Interpretation of $\langle \phi | A | \psi \rangle$ If the current state of some quantum system is $| \psi \rangle$, what is the physical interpretation of 
$$
\langle \phi | A | \psi \rangle
$$
where $|\phi\rangle$ is some other -maybe the same- quantum state, and $A$ is a generic self-adjoint operator?
 A: The matrix element $\langle \phi | A | \psi \rangle$ can have a lot of meanings depending on context. 


*

*If $A$ is self-adjoint and $|\phi \rangle = |\psi \rangle$, then it is the expectation value of $A$.

*If $A$ is unitary, it can be a time evolution operator, so $A|\psi\rangle$ is what $|\psi \rangle$ evolves into. Then the matrix element tells us how much the final state is like $|\phi\rangle$.

*If $A$ is self-adjoint and the vectors are general, it doesn't really have a general meaning, except in some special cases. For example, suppose the Hamiltonian has a term proportional to $A$. Then there will be a piece of the time evolution that looks like $e^{-iAt}$, in which case the matrix element tells us about the transition rate from $|\psi\rangle$ to $|\phi\rangle$ (see Fermi's golden rule).
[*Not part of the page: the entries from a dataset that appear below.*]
-- ==== Sys2Proof/Machine/Mailbox.lean ====
section
/-!
DEFINITION. The mailbox and single-core restart (11_chimney_firmware R245 to R252), and the persistent
record (R259, R260). Commands MB_REQ_DB, HELLO, QUERY_CAPS, ARM_FURROW, DISARM_FURROW, CORE_RESTART,
SVN_COMMIT, SCHED_SET, BAD_TYPE_REQUEST, WDOG_EXPIRY, UNHANDLED_TRAP, PERSISTENT_RECORD_WRITE.
-/
namespace Sys2Proof.Machine

/-! ## Requests (R249) -/

/-- Bytes of a mailbox buffer. -/
def bufSize : Nat := 2048

/-- The Pilot takes a doorbell of the mailbox: ignored, overrun, or the request is copied and held. -/
def takeRequest (p : Nat) (seq : BitVec 16) (s : State) : State :=
  let m := (getPlot s p).mail
  if seq = m.lastSeq then s
  else if m.pending ∧ msgType m.reqBuf ≠ 1 then modMail p (fun m => { m with overrun := true }) s
  else
    ignite [dChimney] (modMail p (fun m =>
      { m with held := padTo (min bufSize (16 + msgLen m.reqBuf)) m.reqBuf, pending := true, begun := false
               lastSeq := seq }) s)

/-- MB_REQ_DB (R249): a plot that is not LIVE, or a tile that is not ready, discards it. -/
def execMbReqDb (p : Nat) (seq : BitVec 16) (s : State) : Res := .next (if s.hp.up && pageOpen s p then takeRequest p seq s else s)

/-! ## Service -/

/-- A request of plot `p` of a type that `sel` selects is held and firmware can serve it. -/
def requestReady (p : Nat) (sel : Nat → Bool) (s : State) : Bool :=
  let m := (getPlot s p).mail
  pageOpen s p && m.pending && sel (msgType m.held) && compRuns s 0 && awake s [dChimney]

/-- A held request that R250 leaves undefined in its response and in its effect on the sending plot, which are free: it may
act as a request of the tile's own format does, and it may be answered, by a status and a body that nothing fixes; else
it is dropped (log 92). -/
def undefinedRequest (p : Nat) (act : State → State) (s : State) : State :=
  let r := takeFree s
  let s1 := if Config.undefinedActs r.1 then act r.2 else r.2
  if Config.undefinedAnswers r.1 then respond p (Config.undefinedStatus r.1) ((Config.undefinedBody r.1).take 2032) s1
  else modMail p (fun m => { m with pending := false, begun := false }) s1

/-- A held request of one of the types of Table 11-8 but HELLO: refused, undefined after a VERSION response
or under another format (R250; one that only plot 0 may send reaches other plots, so it never acts there), or served by
`act`, which waits while one of its components does not run or one of its domains sleeps. -/
def serve (p : Nat) (sel : Nat → Bool) (plot0 : Bool) (len : Nat) (comps needs : List Nat)
    (act : List Byte → State → State) (s : State) : Res :=
  let m := (getPlot s p).mail
  if requestReady p sel s = false then .next s
  else if m.helloDone = false then .next (respond p stNoHello [] s)
  else if m.versionSent ∨ msgVer m.held ≠ s.ch.mbVer.toNat then
    .next (undefinedRequest p (fun t => if !plot0 && comps.all (compRuns s) && awake s needs then act (m.held.drop 16) t else t) s)
  else if plot0 ∧ p ≠ 0 then .next (respond p stDenied [] s)
  else if m.held.length ≠ 16 + len then .next (respond p stBadArg [] s)
  else if comps.all (compRuns s) = false then .next s
  else if awake s needs = false then .next (ignite needs s)
  else .next (act (m.held.drop 16) s)

/-- HELLO (R250): accepted whatever its format version. -/
def execHello (p : Nat) (s : State) : Res :=
  .next (
    if requestReady p (· == 1) s then
      let b := (getPlot s p).mail.held.drop 16
      let v := s.ch.mbVer.toNat
      let ok := decide (leAt b 0 2 ≤ v) && decide (v ≤ leAt b 2 2)
      respond p (if ok then stOk else stVersion)
        (natLe 2 v ++ natLe 1 p ++ [0] ++ natLe 4 s.ch.imageVer.toNat)
        (modMail p (fun m => { m with helloDone := true, versionSent := !ok }) s)
    else s)

/-- QUERY_CAPS (R251). -/
def execQueryCaps (p : Nat) (s : State) : Res :=
  serve p (· == 0x0002) false 0 [] []
    (fun _ s => respond p stOk (natLe 4 (heCap s) ++ natLe 4 (apCap s) ++ natLe 4 (flCap s) ++ natLe 4 (scCap s)
      ++ natLe 8 (baCap s) ++ natLe 8 (baSize s) ++ natLe 4 s.pi.service.toNat) s) s

/-- Types of Table 11-8. -/
def typeKnown (t : Nat) : Bool :=
  [0x0001, 0x0002, 0x0010, 0x0011, 0x0020, 0x0021, 0x0022, 0x0030, 0x0031, 0x0040, 0x0041, 0x0042].contains t

/-- BAD_TYPE_REQUEST (R251). -/
def execBadTypeRequest (p : Nat) (s : State) : Res :=
  let m := (getPlot s p).mail
  if requestReady p (fun t => !typeKnown t) s = false then .next s
  else if m.helloDone = false then .next (respond p stNoHello [] s)
  else if m.versionSent ∨ msgVer m.held ≠ s.ch.mbVer.toNat then .next (undefinedRequest p id s)
  else .next (respond p stBadType [] s)

/-! ## Furrows -/

/-- The kind with which ARM_FURROW arms a furrow (R338). -/
def armKind (p i kind : Nat) : Nat := if p = 0 ∧ i < 8 then 1 else kind

/-- ARM_FURROW acts: the RWL fields are written, then ARM. -/
def armRequest (p : Nat) (b : List Byte) (s : State) : State :=
  let i := leAt b 0 2
  let kind := leAt b 2 1
  let size := leAt b 3 1
  let base := leAt b 8 8
  let last := leAt b 16 8
  let ok := (kind == 0 || kind == 2 || armKind p i kind == 1) && decide (size < 32) && base % 4096 == 0 && decide (last < 2 ^ 48)
  match globalFur s p i with
  | none => respond p stBadArg [] s
  | some f =>
    if !ok then respond p stBadArg [] s
    else if (getFur s f).arm then respond p stDenied [] s
    else
      let s1 := armFur f (modFur f (fun x =>
        { x with base := bv 52 (base / 4096), sizeLog2 := bv 5 size, kind := bv 2 (armKind p i kind)
                 head := bv 16 (leAt b 4 2), last := bv 48 last }) s)
      respond p (if (getFur s1 f).arm then stOk else stDenied) [] s1

/-- ARM_FURROW (R251). -/
def execArmFurrow (p : Nat) (s : State) : Res := serve p (· == 0x0010) false 24 [1] [dFront] (armRequest p) s

/-- DISARM_FURROW (R251). -/
def execDisarmFurrow (p : Nat) (s : State) : Res :=
  serve p (· == 0x0011) false 2 [1] [dFront]
    (fun b s =>
      match globalFur s p (leAt b 0 2) with
      | none => respond p stBadArg [] s
      | some f => respond p stOk [] (if (getFur s f).arm then disarmFur f s else s)) s

/-- SCHED_SET acts: CH1 writes the pending share and slice, then COMMIT; the response waits for COMMIT to
clear. -/
def schedSetAct (b : List Byte) (s : State) : State :=
  let p := leAt b 0 1
  let us := leAt b 4 2
  if (getPlot s 0).mail.begun then answerSchedSet s
  else if 63 < p then respond 0 stBadArg [] s
  else
    let slice := if us < 4 then 4 else if 8000 < us then 8000 else us
    let s1 := captureTable (modPlot p (fun x => { x with sharePend := bv 8 (leAt b 2 1), slicePend := bv 13 slice }) s)
    modMail 0 (fun m => { m with begun := true }) s1

/-- SCHED_SET (R251). -/
def execSchedSet (p : Nat) (s : State) : Res :=
  serve p (· == 0x0042) true 6 [1] [dFront] (fun b s => if (getPlot s 0).mail.begun && s.hg.commit then s else schedSetAct b s) s

/-! ## Restart of one core (R245, R246) -/

/-- A running core stops and begins its restart (Table 11-4 step 1). While a warm reset runs, which restarts every core, a
restart joins it (R334). -/
def startRestart (c : Nat) (cause : BitVec 3) (s : State) : State :=
  if (getCore s c).state = .running ∧ s.pi.warmDue = false then
    modCore c (fun x => { x with state := .restarting, lastCause := cause, wdogArmed := false }) s
  else s

/-- A restart that is a fault of the core: watchdog expiry, an unhandled trap (source 47). -/
def faultRestart (c : Nat) (cause : BitVec 3) (s : State) : State :=
  if (getCore s c).state = .running ∧ s.pi.warmDue = false then raise 47 none (startRestart c cause s) else s

/-- WDOG_EXPIRY (R245). -/
def execWdogExpiry (c : Nat) (s : State) : Res :=
  .next (if (getCore s c).wdogArmed ∧ (getCore s c).wdogMs ≠ 0 then faultRestart c 1 s else s)

/-- UNHANDLED_TRAP (R245). -/
def execUnhandledTrap (c : Nat) (s : State) : Res := .next (faultRestart c 4 s)

/-- Components that a core runs (R346). -/
def compsOf (s : State) (c : Nat) : List Nat := [0, 1, 2, 3].filter fun k => compCore s k == some c

/-- A component's data region (Table 11-1): first byte and size. -/
def dataRegion (k : Nat) : Nat × Nat := if k = 3 then (0x1C0000, 0x20000) else (0x100000 + 0x40000 * k, 0x40000)

/-- The compartment's code hashes to the CODE_HASH held since boot. -/
def codeOk (s : State) (k : Nat) : Bool :=
  sha384 (memRead memDefault s.ch.sram (leAt s.ch.image (36 + 16 * k) 4) (leAt s.ch.image (40 + 16 * k) 4))
    == (s.ch.image.drop (96 + 48 * k)).take 48

/-- A component's scratch area is zeroed. -/
def zeroScratch (k : Nat) (s : State) : State :=
  let r := dataRegion k
  { s with ch := { s.ch with sram := tblClear (r.1 + r.2 / 2) (r.1 + r.2) s.ch.sram } }

/-- Notices, marks and local vectors that waited for their component go out (R246, R265, R342). -/
def flushDue (s : State) : State :=
  let now := s.ch.noticeDue.filter fun d => compRuns s d.comp
  let s1 := now.foldl (fun t d => postNow d.plot d.type d.body t)
    { s with ch := { s.ch with noticeDue := s.ch.noticeDue.filter fun d => !compRuns s d.comp } }
  if compRuns s 3 then
    let s2 := (bitList s.ch.localPend.toNat 64).foldl (fun t n => emit (.ch3Local n) t)
      { s1 with ch := { s1.ch with localPend := 0, markDue := [] } }
    s.ch.markDue.foldl (fun t b => markOut b t) s2
  else s1

/-- Plots that are LIVE. -/
def livePlots (s : State) : List Nat := (s.hg.plots.filter fun kv => kv.2.state == .live).map (·.1)

/-- CORE_RESTARTED notices. -/
def restartNotices (c : Nat) (s : State) : State :=
  let b := natLe 1 c ++ natLe 1 (getCore s c).lastCause.toNat
  (livePlots s).foldl (fun t p => postNotice 0 p 0x8005 b t) s

/-- The CORE_RESTART message (R251). -/
def execCoreRestart (p : Nat) (s : State) : Res :=
  serve p (· == 0x0040) true 1 [] []
    (fun b s =>
      let c := leAt b 0 1
      if 1 ≤ c ∧ c ≤ 3 then respond 0 stOk [] (startRestart c 2 s) else respond 0 stBadArg [] s) s

/-- SVN_COMMIT (R244). -/
def execSvnCommit (p : Nat) (s : State) : Res :=
  serve p (· == 0x0041) true 0 [] []
    (fun _ s =>
      let m := if s.ch.minSvn < s.ch.svn then s.ch.svn else s.ch.minSvn
      respond 0 stOk (natLe 4 m.toNat) { s with ch := { s.ch with minSvn := m } }) s

/-! ## The persistent record (R259, R260) -/

/-- First byte of record bank `b` in flash (Table 14-9). -/
def bankBase (b : Bool) : Nat := 0x02100000 + 0x10000 * b2n b

/-- The bank that holds the newest valid record. -/
def newestBank (s : State) : Option Bool := if s.ch.validA || s.ch.validB then some s.ch.newest else none

/-- The bank that a record write goes to. -/
def targetBank (s : State) : Bool := match newestBank s with | some b => !b | none => false

/-- SEQ of the snapshot that the record memory holds and that was not copied yet, where it holds one (R279). -/
def newSnap (s : State) : Option (BitVec 16) :=
  let m := memRead memDefault s.sb.recMem 0 56
  let q := bv 16 (leAt m 52 4)
  if s.sb.status.getLsbD 63 = false ∧ leAt m 0 4 = 0x534E4150 ∧ q ≠ s.ch.lastSnapCopied then some q else none

/-- The four snapshots of the next record: the present ones, behind a new one where there is one (R279). -/
def nextSnapshots (s : State) : List Byte :=
  let old := match newestBank s with
    | some b => readFlash s (bankBase b + 1024) 16384
    | none => List.replicate 16384 0
  if (newSnap s).isSome then memRead memDefault s.sb.recMem 0 4096 ++ old.take 12288 else old

/-- The calibration values in force: those changed since boot, else the newest record's, else the factory's (R261). -/
def calibration (s : State) : List Byte :=
  match s.ch.calib, newestBank s with
  | some c, _ => padTo 8192 c
  | none, some b => readFlash s (bankBase b + 17408) 8192
  | none, none => (List.range 8192).map Config.factoryCalibration

/-- Bytes 16 to 65,535 of the next record. -/
def recordTail (s : State) : List Byte :=
  padTo 1008 (natLe 2 1 ++ [0, 0] ++ natLe 12 (s.pi.health.toNat / 2 ^ 32)) ++ nextSnapshots s ++ calibration s
    ++ List.replicate (65536 - 25600) 0

/-- A whole record with its SEQ. -/
def recordBytes (s : State) (seq : Nat) : List Byte :=
  let head := natLe 4 0x52454344 ++ natLe 2 1 ++ [0, 0] ++ natLe 4 seq
  let tail := recordTail s
  head ++ natLe 4 (crc32c (head ++ tail)).toNat ++ tail

/-- A bank is erased. -/
def eraseBank (b : Bool) (s : State) : State :=
  { s with flash := tblClear (bankBase b) (bankBase b + 0x10000) s.flash
           ch := if b then { s.ch with validB := false } else { s.ch with validA := false } }

/-- The record is written to its bank, which becomes the newest valid one. -/
def storeRecord (s : State) : State :=
  let b := targetBank s
  let seq := match newestBank s with | some _ => s.ch.recSeq.toNat + 1 | none => 1
  let s1 := { s with flash := memWrite flashDefault s.flash (bankBase b) (recordBytes s seq) }
  { s1 with ch := { s1.ch with recSeq := bv 32 seq, newest := b, recordWant := false
                               validA := s1.ch.validA || !b, validB := s1.ch.validB || b
                               lastSnapCopied := (newSnap s).getD s.ch.lastSnapCopied } }

/-- CH0 reads the record memory when it holds a snapshot that was not copied: a corrected read counts in CORR, an
uncorrectable one sets source 63, and that snapshot is not copied (R279, R280). -/
def readRecordMem (found : ScrubFind) (s : State) : State :=
  match newSnap s with
  | none => s
  | some q =>
    match found with
    | .clean => s
    | .corrected => { s with sb := { s.sb with recCorr := incHold s.sb.recCorr } }
    | .uncorrectable => raise 63 none { s with ch := { s.ch with lastSnapCopied := q } }

/-- Firmware has changed the calibration values, which a record write follows (R260). -/
def takeCalibration (cal : Option (List Byte)) (s : State) : State :=
  match cal with
  | some c => { s with ch := { s.ch with calib := some (padTo 8192 (c.take 8192)), recordWant := true } }
  | none => s

/-- PERSISTENT_RECORD_WRITE (R260): the input tells what CH0's read of the record memory meets, and the calibration values
that firmware has changed, `ok1` and `ok2` whether the first and the second try verify. While VFLASH is out of range
nothing verifies and flash keeps its content (R369). -/
def execPersistentRecordWrite (i : RecordInput) (ok1 ok2 : Bool) (s : State) : Res :=
  .next (
    if (s.ch.recordWant = false ∧ i.cal = none) ∨ compRuns s 0 = false ∨ awake s [dChimney] = false then s
    else
      let s0 := readRecordMem i.found (takeCalibration i.cal s)
      if s.pins.vflash && (ok1 || ok2) then storeRecord s0
      else
        let s1 := if s.pins.vflash then eraseBank (targetBank s0) s0 else s0
        raise 52 none { s1 with ch := { s1.ch with recordWant := false, writeFail := true } })

end Sys2Proof.Machine
end

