/-- A batch runs whole: input bindings, layers, output bindings; then every member completes. -/
def runBatch (id : Nat) (l : FiringList) (b : Batch) (resp : List HostResp) (s : State) : State :=
  let lead := b.members.head?.bind fun m => findOp s m.1 m.2.1
  let a := runMembers l false (stackRows 0 b.members) s resp
  let r : PartRes := match lead with
    | some inv => if a.2.2.all (·.reason ≠ 0) then ⟨a.1, [], 0, false⟩ else runLayers l b inv a.1
    | none => ⟨a.1, [], 0, false⟩
  let ms := a.2.2.map fun m => if m.reason = 0 then { m with reason := r.reason } else m
  let c := runMembers l true ms r.s a.2.1
  let s1 := modList id (fun l => { l with closed := l.closed.drop 1 }) c.1
  settleList id (c.2.2.foldl (fun t m => completeOp m.f m.id m.reason r.sat t) s1)

/-- The layers of a list as they stand. -/
def layersNow (s : State) (l : FiringList) (b : Batch) : List (List Byte) :=
  (List.range (hdrLayers l.head)).map fun i => layerBytes (readLayer s l b.res i)

/-- Slots that a list's GEMM layers name. -/
def layerSlots (ls : List (List Byte)) : List Nat :=
  (ls.filterMap fun x => if leAt x 0 1 = 0x08 then some (gemmDesc x).slot else none).eraseDups

/-- A member's bindings use a space. -/
def bindSpace (s : State) (b : Batch) (space : Nat) : Bool :=
  b.members.any fun m => match findOp s m.1 m.2.1 with
    | some o => (usedBinds o).any (·.space == space)
    | none => false

/-- The domains that an invocation needs: HBM only where something lies there. -/
def batchNeeds (s : State) (l : FiringList) (b : Batch) : List Nat :=
  let ls := layersNow s l b
  let hbm := b.res.isNone || ls.any (fun x => leAt x 0 1 == 0x0A) || bindSpace s b 2
  let flue := ls.any (fun x => leAt x 0 1 == 0x09) || bindSpace s b 1
  [dFront, dBasin] ++ (if hbm then [dHbm] else []) ++ ((layerSlots ls).flatMap fun n => (slotFbs s n).map dFb)
    ++ (if flue then flueNeeds s else [])

/-- An invocation moves data by Sluice: for a binding that is not in Basin, a MOVE layer, or a layer that is streamed. -/
def usesSluice (s : State) (l : FiringList) (b : Batch) : Bool :=
  bindSpace s b 0 || bindSpace s b 2
    || (layersNow s l b).any fun x => leAt x 0 1 == 0x0A || (b.res.isNone && (tagSpan x).n != 0)

/-- The engines that an invocation uses are free, a channel among them where it needs one (R132), and its slots are not in
use by operations of its furrow. -/
def batchFree (s : State) (l : FiringList) (b : Batch) : Bool :=
  let ls := layersNow s l b
  let slots := layerSlots ls
  let flue := ls.any (fun x => leAt x 0 1 == 0x09) || bindSpace s b 1
  let doms := (slots.map (slotDomain s)) ++ (if flue then [5] else [])
  doms.all (fun d => (runningOp s d).isNone && !domHeld s d)
    && (!usesSluice s l b || sluiceFree s l.plot)
    && (getFur s b.fur).queue.all fun o => !(o.inFlight && o.slots.any slots.contains)

/-- The image lies where it can be looked at. -/
def imageAwake (b : Batch) : List Nat := if b.res.isSome then [dFront, dBasin] else [dFront, dBasin, dHbm]

/-- The batch at the head of a list runs when it can. -/
def tryBatch (id : Nat) (l : FiringList) (resp : List HostResp) (s : State) : State :=
  match l.closed with
  | [] => s
  | b :: _ =>
    if (getPlot s l.plot).state ≠ .live ∨ s.sb.escHgStop ∨ s.pi.trip then s
    else if awake s (imageAwake b) = false then ignite (imageAwake b) s
    else if awake s (batchNeeds s l b) = false then ignite (batchNeeds s l b) s
    else if batchFree s l b then runBatch id l b resp s else s

/-- BATCH_CLOSE (R256): the wait of the open batch of plot `p`'s list has passed, so it closes behind those that closed
before; the batch or invocation at the head of the list runs when it can. -/
def execBatchClose (p l : Nat) (r : List HostResp) (s : State) : Res :=
  .next (
    match getList s l with
    | none => s
    | some x =>
      if x.plot ≠ p then s
      else if x.opened.isSome ∧ compRuns s 2 ∧ (getPlot s p).state = .live then
        let y := { x with closed := x.closed ++ x.opened.toList, opened := none }
        tryBatch l y r (setList s l (some y))
      else tryBatch l x r s)

/-- The list whose head invocation holds an operation. -/
def headOf (s : State) (f id : Nat) : Option (Nat × FiringList) :=
  (listsOf s (furPlot s f)).find? fun x => match x.2.closed with
    | b :: _ => b.members.any fun m => m.1 == f && m.2.1 == id
    | [] => false

/-- The admitted INVOKE of a furrow whose turn at its list has come. -/
def headInvoke (s : State) (f : Nat) : Option (Nat × FiringList) :=
  ((getFur s f).queue.filter fun o => o.phase == .waiting && o.opcode == 0x0B && o.prog.pass == 1).findSome?
    fun o => headOf s f o.id

/-- INVOKE (R166, R167): an admitted one whose turn at its list has come runs; else the next is dispatched, and
waits for its admission. -/
def execInvoke (f : Nat) (r : List HostResp) (s : State) : Res :=
  .next (
    match headInvoke s f with
    | some (id, l) => tryBatch id l r s
    | none =>
      match beginDispatch f (fun o => o.opcode == 0x0B) [dFront] s with
      | .error s1 => s1
      | .ok (o, s1) => stampWait f o s1)

end Sys2Proof.Machine
end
A: Given a system in a quantum state $|\psi\rangle$, we act on it with the operator $A$ (this could mean many different things depending on what the operator $A$ is) which leaves the system in the state $A | \psi \rangle$. The quantity $| \langle \phi| A | \psi \rangle |^2$ then gives the probability that the system is in the state $|\phi\rangle$ after the action of $A$. 
For example, if $A = e^{- i H t}$ where $H$ is the Hamiltonian, then acting on a system with $A$ simply means allowing it to evolve by a time $t$.